Inaugurado no fim dos anos 1990 com Ghost Dog de Jim Jarmusch e uma retrospetiva de John Cassavetes, o Festival do Rio virou uma referência, no Brasil e no mundo, de excelência no garimpo de pepitas cinéfilas de ouro: filmes de culto da Europa, da Ásia e de África só tiveram espaço nos ecrãs da América Latina à conta do evento. Nos últimos anos, por conta da mudança de governo, da entrada de Marcelo Crivella na Prefeitura do Rio de Janeiro e crises na economia da cidade, a maratona cinematográfica ficou ameaçada e sofreu diversas reduções no volume de filmes, além de mudanças na data.

Este ano, a situação foi a mais grave: só mesmo na base do financiamento coletivo (crowdfunding), o Festival conseguiu sair do papel. A abertura será esta segunda-feira, com Little Women, de Greta Gerwig, candidata nata ao Oscar 2020. Até dia 19, uma série de produções internacionais hão de desfilar por uma série de salas de exibição cariocas. Em paralelo, será realizada a Première Brasil, seleção competitiva de longas-metragens nacionais, com disputas de curtas e longas, divididas num cardápio de documentários e um menu de ficções. Vejam a seguir as produções mais esperadas do Festival, que realiza, nos seus momentos finais, uma celebração da franquia Star Wars, a fim de demarcar a estreia mundial do novo filme de J. J. Abrams.

Vitalina Varela, de Pedro Costa: Nos últimos 20 anos, nenhum filme do mítico realizador português teve espaço no circuito exibidor comercial brasileiro.
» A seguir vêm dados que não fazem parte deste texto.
-- ==== Sys2Proof/Machine/Checksum.lean ====
section
/-! DEFINITION. The checksum and the frame validator (spec file 40), and the bytes of a frame (R90). -/

namespace Sys2Proof.Machine

/-- `Checksum(bytes)`: the sum modulo 256 (R120). -/
def checksum : List Byte → Byte
  | [] => 0
  | b :: bs => b + checksum bs

/-- The bytes of a frame: header, length, payload, checksum (R61, R90). -/
def frameBytes (id channel : Nibble) (payload : List Byte) : List Byte :=
  headerByte id channel :: BitVec.ofNat 8 payload.length :: (payload ++ [checksum payload])

/-- `FrameOK(r)` (R122): the checks in the spec's order, the first that fails decides. A stored channel 0 is compared like
any other (R122, R183). Log entry 22. -/
def frameOk (c : Cfg) (r : RxContext) : Bool :=
  if r.bufLen < 3 then false
  else if highNibble (bufByte c r.buf 0) ≠ r.address then false
  else if lowNibble (bufByte c r.buf 0) ≠ r.channel then false
  else if (bufByte c r.buf 1).toNat ≠ r.bufLen - 3 then false
  else decide (checksum (bufSlice c r.buf 2 (r.bufLen - 3)) = bufByte c r.buf (r.bufLen - 1))

/-- `Validate(r)` (R123): `Validating` is entered and left here. -/
def validate (c : Cfg) (r : RxContext) : RxContext :=
  let r := { r with phase := .validating }
  if frameOk c r then { r with phase := .messageReady }
  else { r with phase := .listening, bufLen := 0, bitCursor := 7 }

end Sys2Proof.Machine
end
O seu trabalho mais recente foi laureado com o Leopardo de Ouro em Locarno, de onde saiu ainda com o prémio de melhor atriz, dona Vitalina. Nele, acompanhamos a saga de uma cabo-verdiana que, aos 55 anos, ensaia mudar sua vida.

Canción sin nombre, de Melina León: Achado da Quinzena dos Realizadores, este drama é o melhor filme do Peru desde A Teta Assustada (2009). Baseado em factos reais, esta trama em P&B aborda a luta de uma jovem peruana dos anos 1980 para reaver sua bebé recém-nascida com a ajuda de um jornalista.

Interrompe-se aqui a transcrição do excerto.